Small Radius
My life is mostly lived within a four-mile radius now. Outside of a drive up to Glens Falls for a class or a rare trip into Saratoga or Albany for special provisions, I stay put. This is what really sets my life apart, and in a lot of ways it is closer to how folks in cities live. If you live in a very urban area your world of employment, social needs, entertainment, cabs rides, and basic essentials to human life are a few blocks from your apartment. If you live on a homestead with gardens, a milk goat, and a cart horse it really isn't all that different. The details are, as are the costumes, but the idea of living around your headquarters is the same.

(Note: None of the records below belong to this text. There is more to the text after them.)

/-- A move whose copy has completed switches (R202): frames that are open go on reading the source. A destination that has
been registered or made SCRATCH since the move began is overwritten all the same, and its physical extent is not freed: the
spec neither refuses those writes nor says what the switch then does (DESIGN CHOICE, log 42). -/
def switchMove (m : Move) (s : State) : State :=
  let e := ext m.src s
  if !moveLive m s || m.dead then failMove m s
  else
    let s := setMem { s.mem with moves := s.mem.moves.erase m } s
    let s := setExt m.dst { kind := .object, obj := e.obj, ord := e.ord, pin := e.pin, phys := BitVec.ofNat 21 m.dstPhys } s
    let s := if openDoms s = [] then freePhys e.phys.toNat (setExt m.src e.toPool s)
      else setExt m.src { e with st := .moved } (setMem { s.mem with old := s.mem.old ++
          [{ ext := m.src, phys := e.phys.toNat, readers := openDoms s, moved := true }] } s)
    let s := moveCkpts m.src m.dst (chargeLpx (obj e.obj.toNat s).owner (moveLpxBytes m.src m.dst) s)
    takeWaiting m.src m.dst (postMove m.tag 0 s)

/-- The moves of one operation whose copies have completed switch, and those that cannot complete end, in order. -/
def switchMoves (op : MoveOp) (s : State) : State :=
  foldS (s.mem.moves.filter (fun m => m.op == op && !m.waiting && (m.copied || m.dead || !moveLive m s))) switchMove s

/-- Rank 8: promotes switch, then PROMOTE, PIN, UNPIN and REMAP requests take effect in submission order (R199). -/
def movesRank8 (s : State) : State :=
  let s := switchMoves .promote s
  let reqs := s.mem.moveReqs.filter (fun r => r.op != .evict)
  let s := setMem { s.mem with moveReqs := s.mem.moveReqs.filter (fun r => r.op == .evict) } s
  foldS reqs (fun r s => match r.op with
    | .promote => takePromote r s
    | .pin => takePin true r s
    | .unpin => takePin false r s
    | .remap => takeRemap r s
    | .evict => s) s

/-- Rank 9: evictions switch, then EVICT requests take effect (R199). -/
def movesRank9 (s : State) : State :=
  let s := switchMoves .evict s
  let reqs := s.mem.moveReqs
  let s := setMem { s.mem with moveReqs := [] } s
  foldS reqs takeEvict s

/-- MOVE_COPY_COMPLETE: the tier mover has copied the committed version of extent `x`, unless its read meets an
error (R201, R213). -/
def moveCopied (x : Nat) (r : ReadEvent) (s : State) : State :=
  match s.mem.moves.find? (fun m => m.src == x && !m.waiting && !m.copied) with
  | none => s
  | some m =>
    let e := ext x s
    if e.st ≠ .promoting ∧ e.st ≠ .evicting then s
    else
      match moverRead x r none s with
      | (false, s) => s
      | (true, s) =>
        let mem := s.mem.copyExtent e.phys.toNat m.dstPhys
        setMem { mem with moves := mem.moves.map (fun y => if y = m then { m with copied := true } else y) } s

/-! ### The OBJECT page (R205) -/

def putWinCmd (v : W32) (s : State) : WRes :=
  let m := s.mem
  let i := fld m.winSel 0 21
  let t := m.winSel.getLsbD 31
  let m := if v.getLsbD 1 then
      { m with staged := m.staged ++
        [{ extTable := t, index := i, data := m.win3 ++ m.win2 ++ m.win1 ++ m.win0 }] }
    else m
  let w := if t then extWord i s else objWord (obj i s)
  .ok (setMem (if v.getLsbD 0 then
    { m with win0 := w.extractLsb' 0 32, win1 := w.extractLsb' 32 32, win2 := w.extractLsb' 64 32
             win3 := w.extractLsb' 96 32 } else m) s)

def moveOp (n : Nat) : Option MoveOp :=
  match n with
  | 1 => some .promote
  | 2 => some .evict
  | 3 => some .pin
  | 4 => some .unpin
  | 5 => some .remap
  | _ => none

I think for most of suburban and rural America, this kind of lifestyle has grown out of fashion. We are constantly on the move, either for work or play. I know parents of school-aged kids who swear to me it would be impossible to park their car after work on a Friday and not drive it again until Monday morning. Too many play dates, activities, plans and events. One mother told me the only way she doesn't drive forty miles a day is if she is sick. So for some people, their homes have become bedrooms and garages.
I lived like that, too. It didn't stick. Now I go days without leaving the farm, easily a week without going farther than a trip into town. This isn't all that odd around our sort, but to most of modern America the thought of spending weeks in the same place is borderline isolationist. Which is kind of funny since the idea of a motoring society—people who jump into their car and drive for hours a week to commute, shop, eat out, or entertain themselves—are the weirdos in the course of history. It's only in the last hundred years (a blip) that such travel was normal. It's a by product of living in a world of cheap and abundant energy. Before gasoline and jet fuel, travel across the state (much less across the world!) was a rarity. I live my life close to the place that feeds me. It seems quaint and near-mythical in these times but certainly it is the most "normal" way to live in human history for middle classes. At least as far as the records state.

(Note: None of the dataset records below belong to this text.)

/-- Writes whose version-on-write copies have all completed are acknowledged (R70, R193). -/
def ackPuts (s : State) : State :=
  let fin (w : PutWait) : Bool := !w.exts.any (fun x => cowOn x s)
  foldS (s.mem.putWaits.filter fin) (fun w s => sendPutAck w.q 0 s)
    (setMem { s.mem with putWaits := s.mem.putWaits.filter (fun w => !fin w) } s)

/-- A write of a frame of another device waits for its copies before it is acknowledged. -/
def waitPut (q : MemReq) (ps : List (Nat × Nat × Nat)) (s : State) : State :=
  setMem { s.mem with putWaits := s.mem.putWaits ++ [⟨q, ps.map (·.1)⟩] } s

/-- A write by a frame of another device: the rules of a frame write hold (R41, R69, R192, R260, R279). A refused write has
brought its payload, and writes nothing (R284). -/
def framePut (q : MemReq) (data : List Byte) (s : State) : State :=
  let n := data.length
  let ps := piecesOf q.addr.toNat n
  if !tagLive q.frame s then s
  else if peerLast q.addr.toNat n then sendPutAck q Code.ltRange (chargeReq q 0 0 n s)
  else if ps.any (fun p => (ext p.1 s).kind == .scratch) then sendPutAck q Code.ltScratchForeign (chargeReq q 0 0 n s)
  else
    match prepWrites q.frame.dom.toNat ps (chargeReq q 0 0 n s) with
    | (.ok, s) => sendPutAck q 0 (landBytes ps data (chargeReq q n 0 0 s))
    | (.wait, s) => checkDone q.frame.dom.toNat (waitPut q ps (delayWrites ps data (chargeReq q n 0 0 s)))
    | (.refused c, s) => sendPutAck q c s
    | (.recalled, s) => sendPutAck q Code.recalled s

/-- MEM_PUT (R500). A write that belongs to no frame writes the committed version (R220, R274, R326). -/
def takeMemPut (q : MemReq) (data : List Byte) (s : State) : State :=
  match requestCode q.addr.toNat data.length s with
  | some c => sendPutAck q c (chargeReq q 0 0 data.length s)
  | none =>
    if data = [] then s
    else if !q.frame.noFrame then framePut q data s
    else
      let ps := piecesOf q.addr.toNat data.length
      let s := foldS (ps.map (·.1)) markStale (putCommitted ps data (chargeReq q data.length 0 data.length s))
      sendPutAck q 0 s

/-- The code that a frame's read is refused with: a lost position reads as a REBUILDING extent (R364), and a frame that opened
after the switch tick of a move may not read its source (R202). A request outside any frame is served from the source: the
spec is silent (DESIGN CHOICE, log 42). -/
def frameReadCode (q : MemReq) (a n : Nat) (s : State) : Option W16 :=
  match reqDom q s with
  | some d =>
    if (lostPosAt d (ownDev s) ((piecesOf a n).map (·.1)) s).isSome then some Code.extentPoisoned
    else if (piecesOf a n).any (fun p => (ext p.1 s).st == .moved && !movedReader d p.1 s) then some Code.extentMoved
    else none
  | none => none

/-- MEM_GET (R500). -/
def takeMemGet (q : MemReq) (n : Nat) (x : ReadEvent) (s : State) : State :=
  let a := q.addr.toNat
  if !tagLive q.frame s || n == 0 then s
  else
    match (requestCode a n s).orElse (fun _ => frameReadCode q a n s) with
    | some c => sendMemResp q c [] s
    | none =>
      let d := reqDom q s
      if 65536 ≤ (extOf a).1 then
        match lpxEvent d a x s with
        | (true, s) => answerGet q n s
        | (false, s) => sendMemResp q Code.memUncorrectable [] s
      else
        let b := BitVec.ofNat 8 (a / 0x10000000)
        match sliceEvent b ⟨Pg.lighter b, 0⟩ a x s with
        | (true, s) => answerGet q n s
        | (false, s) =>
          (match s.health.sramRetry.getLast? with
          | some (b, off) => setMem { s.mem with waitGets := s.mem.waitGets ++ [⟨b, off, q, n⟩] } s
          | none => s)

/-- The second read of a slice word (R337); requests that waited for it are answered (R500). -/
def secondRead (b : BerthIdx) (off : BitVec 28) (ok : Bool) (s : State) : State :=
  if !s.health.sramRetry.contains (b, off) then s
  else
    let s := setHealth { s.health with sramRetry := s.health.sramRetry.erase (b, off) } s
    let a := sliceBase b + off.toNat
    let at_ : FaultAt := { page := Pg.berth b, src := ownDev s, addr := a, dom := frameDom b s }
    let x := a / extBytes
    let wait := s.mem.waitGets.filter (fun w => w.b == b && w.off == off)
    let s := setMem { s.mem with waitGets := s.mem.waitGets.filter (fun w => !(w.b == b && w.off == off)) } s
    if ok then
      foldS wait (fun w s => answerGet w.q w.n s)
        (transientFault Code.sramRetryOk at_ s)
    else
      let s := lastingFault Code.sramUncorrectable 4 at_ s
      let s := if (ext x s).kind = .object then poisonExt x s else s
      foldS wait (fun w s => sendMemResp w.q Code.sramUncorrectable [] s) s

/-- SLICE_READ_RETRY, with its errors as one cycle (R337, R410). -/
def sliceRetry (b : BerthIdx) (off : BitVec 28) (ok : Bool) (s : State) : State := firstOfCycle s (secondRead b off ok s)

/-! ### Responses (R325, R326, R500) -/

def findReq (tag : BitVec 14) (src : W16) (s : State) : Option OutReq :=
  s.reqs.find? (fun r => r.tag == tag && r.dev == src)

def dropReq (r : OutReq) (s : State) : State := { s with reqs := s.reqs.erase r }

/-- A lighter's request has failed: a status of R500 recalls the frame, any other stops the lighter. -/
def ltFailed (src : W16) (b : BerthIdx) (n : BitVec 2) (c : W16) (s : State) : State :=
  if c = Code.extentPoisoned ∨ c = Code.memUncorrectable ∨ c = Code.sramUncorrectable then
    match frameDom b s with
    | some d => faultRecall d Code.extentPoisoned src s
    | none => stopLt b n c s
  else stopLt b n c s

/-- A response to a lighter: one fewer is outstanding. -/
def ltGot (b : BerthIdx) (n : BitVec 2) (got : List (Nat × List Byte)) (s : State) : State :=
  match (lighter b n s).run with
  | some r => setRun b n { r with wait := r.wait - 1, got := r.got ++ got } s
  | none => s

/-- A weight extent stays POISONED: step 5 of R240 applies at the next base tick. -/
def leavePoisoned (x : Nat) (s : State) : State :=
  let s := if (ext x s).st = .rebuilding then setExt x { ext x s with st := .poisoned } s else s
  setWeights { s.weights with noSource := s.weights.noSource ++ [x] } s

/-- A weight extent has no rebuild source, or has lost it (R240 step 3). -/
def loseSource (x : Nat) (s : State) : State := leavePoisoned x (report ⟨Pg.caravan, 0⟩ Code.cvNoSource s)

/-- Asks device `dev` for the extent at `addr` of another quay's copy, which rebuilds extent `x` here, with 16 requests (R240
step 3). -/
def askAlt (x : Nat) (dev : W16) (addr : Nat) (s : State) : State :=
  foldS (List.range 16) (fun i s =>
    let tag := newTag s
    let at_ := addr + 65536 * i
    send { dst := dev, kind := 0x11, tag := tag
           body := tagBytes ⟨0, 0, true, 0⟩ ++ List.replicate 6 0 ++ leBytes 8 at_ ++ leBytes 4 65536 ++ [0, 0, 0, 0] }
      { s with reqs := s.reqs ++ [⟨tag, dev, .altRead x (65536 * i)⟩] }) s

/-- The requests of extent `x` that wait for another quay's copy. -/
def altWaits (x : Nat) (s : State) : Bool :=
  s.reqs.any (fun r => match r.what with
    | .altRead y _ => y == x
    | _ => false)

/-- The read of another quay's copy of extent `x` has ended: its bytes wait for the base tick (R285). -/
def dropAlt (x : Nat) (s : State) : State :=
  let s := foldS (s.weights.alts.filter (fun a => a.ext == x))
    (fun a s => accrueLate house.toNat (·.bytes a.owed.lt a.owed.lpx a.owed.tx a.owed.rx) s) s
  { s with
    reqs := s.reqs.filter (fun r => match r.what with
      | .altRead y _ => y != x
      | _ => true)
    weights := { s.weights with alts := s.weights.alts.filter (fun a => a.ext != x) } }

/-- The checked read of another quay's copy is complete: on a digest mismatch it is asked for once more, and a second one
leaves the extent without a source (R240, R337). The spec gives the device no digest to compare with, so the outcome of the
comparison is an operand (log 18). -/
def altJudge (x : Nat) (src : W16) (bad : Bool) (s : State) : State :=
  match s.weights.alts.find? (fun a => a.ext == x) with
  | none => s
  | some a =>
    let f : FaultAt := { page := Pg.caravan, src := src, addr := extAddr x, port := lastPort src s }
    if !bad && !a.bad then
      dropAlt x (if a.again then transientFault Code.digestMismatch f s else s)
    else if a.again then
      loseSource x (dropAlt x (lastingFault Code.digestMismatch 0 f (report ⟨Pg.caravan, 0⟩ Code.digestMismatch s)))
    else
      askAlt x a.dev a.addr (setWeights { s.weights with
        alts := s.weights.alts.map (fun y => if y.ext = x then { a with again := true, bad := false } else y) } s)

/-- Bytes of the read of another quay's copy: the house is charged once it ends, the activity counts at once (R285). -/
def chargeAlt (x lpx rx : Nat) (s : State) : State :=
  addByteAct house.toNat 0 lpx 0 (setWeights { s.weights with
    alts := s.weights.alts.map (fun a => if a.ext = x then { a with owed := a.owed.bytes 0 lpx 0 rx } else a) } s)

/-- Part of a rebuild read from another quay's copy, the house's work (R240 step 3, R271). -/
def altGot (x off : Nat) (src status : W16) (data : List Byte) (bad : Bool) (s : State) : State :=
  if status ≠ 0 then loseSource x (dropAlt x s)
  else if (ext x s).st = .rebuilding then
    let s := chargeAlt x (if 65536 ≤ x then data.length else 0) data.length s
    let s := setMem (s.mem.setBytes ((ext x s).phys.toNat * extBytes + off) data) s
    if altWaits x s then
      setWeights { s.weights with
        alts := s.weights.alts.map (fun y => if y.ext = x then { y with bad := y.bad || bad } else y) } s
    else altJudge x src bad s
  else dropAlt x s

/-- MEM_RESP (R326); `bad` says that the digest of a checked read does not match. -/
def takeMemResp (tag : BitVec 14) (src : W16) (status : W16) (data : List Byte) (bad : Bool) (s : State) : State :=
  match findReq tag src s with
  | none => hostReply tag (rawResp src 0x12 tag (pad8 (leBytes 2 status.toNat) ++ data) s) s
  | some r =>
    match r.what with
    | .ltGet b n off =>
      let s := dropReq r s
      if status = 0 then ltGot b n [(off, data)] s else ltFailed src b n status s
    | .altRead x off => firstOfCycle s (altGot x off src status data bad (dropReq r s))
    | _ => s

/-- PUT_ACK (R326). -/
def takePutAck (tag : BitVec 14) (src : W16) (status : W16) (s : State) : State :=
  match findReq tag src s with
  | none => hostReply tag (rawResp src 0x13 tag (pad8 (leBytes 2 status.toNat)) s) s
  | some r =>
    match r.what with
    | .ltPut b n =>
      let s := dropReq r s
      if status = 0 then ltGot b n [] s else ltFailed src b n status s
    | _ => s

/-- MEM_PUT (R500). -/
def execMemPut (q : MemReq) (data : List Byte) (s : State) : Outcome := awake s (.next (takeMemPut q data s))

/-- MEM_GET (R500). -/
def execMemGet (q : MemReq) (n : Nat) (x : ReadEvent) (s : State) : Outcome := awake s (.next (takeMemGet q n x s))

/-- MEM_RESP (R326), which arrives on a port. -/
def execMemResp (tag : BitVec 14) (src status : W16) (data : List Byte) (s : State) (port : PortIdx := 0) (bad : Bool := false) :
    Outcome :=
  awake s (.next (takeMemResp tag src status data bad (noteArrival src port.val s)))

/-- PUT_ACK (R326). -/
def execPutAck (tag : BitVec 14) (src status : W16) (s : State) : Outcome := awake s (.next (takePutAck tag src status s))

/-- SLICE_READ_RETRY (R337). -/
def execSliceReadRetry (b : BerthIdx) (off : BitVec 28) (ok : Bool) (s : State) : Outcome :=
  awake s (.next (sliceRetry b off ok s))

/-! ### The OBJECT page -/

/-- OBJ_WIN_READ (R205). -/
def execObjWinRead (r : Req) (s : State) : Outcome := awake s (.next (regWrite r objBlk false (putWinCmd 1 s) s))

/-- OBJ_WIN_WRITE (R205). -/
def execObjWinWrite (r : Req) (s : State) : Outcome := awake s (.next (regWrite r objBlk false (putWinCmd 2 s) s))

/-- A copy for version-on-write ends: the writes that waited for it are acknowledged, and its frame may be finished (R37,
R193). -/
def cowEnds (x : Nat) (e : ReadEvent) (s : State) : State :=
  if cowOn x s then checkDone (ext x s).freshFd.toNat (ackPuts (cowCopied x e s)) else s

/-- COW_COPY_COMPLETE (R193). -/
def execCowCopyComplete (x : BitVec 21) (e : ReadEvent) (s : State) : Outcome := awake s (.next (cowEnds x.toNat e s))

/-- A write of MOVE_GO with an operation and a tag. -/
def moveGo (r : Req) (op : Nat) (tag : W16) (s : State) : State :=
  regWrite r objBlk false (putMoveGo (w32 (tag.toNat * 65536 + op)) s) s

/-- PROMOTE (R199). -/
def execPromote (r : Req) (tag : W16) (s : State) : Outcome := awake s (.next (moveGo r 1 tag s))

/-- EVICT (R199). -/
def execEvict (r : Req) (tag : W16) (s : State) : Outcome := awake s (.next (moveGo r 2 tag s))

/-- PIN (R203). -/
def execPin (r : Req) (tag : W16) (s : State) : Outcome := awake s (.next (moveGo r 3 tag s))

/-- UNPIN (R203). -/
def execUnpin (r : Req) (tag : W16) (s : State) : Outcome := awake s (.next (moveGo r 4 tag s))

/-- REMAP (R215). -/
def execRemap (r : Req) (tag : W16) (s : State) : Outcome := awake s (.next (moveGo r 5 tag s))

We're supposed to want to travel, constantly. We're being fed the same story over and over: growth and enlightenment happens when you put yourself out of your comfort zone. I agree with this, but I don't think you need a plane ticket to find your center. For some people, getting out of their comfort zone is a temple in India or on the sidelines of a Mongol horse race. For others, it's learning how to take a goat's rectal temperature. You grow when you meet your limits. And our own limits might include jet fuel or hames and harness. It's part of the neat juicy DNA that makes us all different and interesting.
And I know this, but I feel anxiety about my lack of desire for travel outside Washington County. I don't want to leave, and while I know that is perfectly okay and par for my life choices, I still can't help squirming when I read things like Eat, Pray, Love or watch some documentary on Tigers in Siberia. There is a big world outside the Shire and even Hobbits are known to go on the occasional adventure....Perhaps in the future I will crave and desire speaking Gaelic to a man on the Isle of Skye or load up a backpack for a trek across mountains of Korea. Tonight I just want to sit by the fire and plan tomorrow's pig harvest. My adventures are right outside my own front door these days. Why am I being told it's not enough?
My triangle of experience may be less glamorous than Miss Gilbert's, But I think both me and Liz learn about life by seeking spirit and adventure. Her's involved Italian food, Ashrams, and Bali. Mine involves homemade bread, stone circles, and a mountain farm. They both sound like Eat, Pray, Love to me.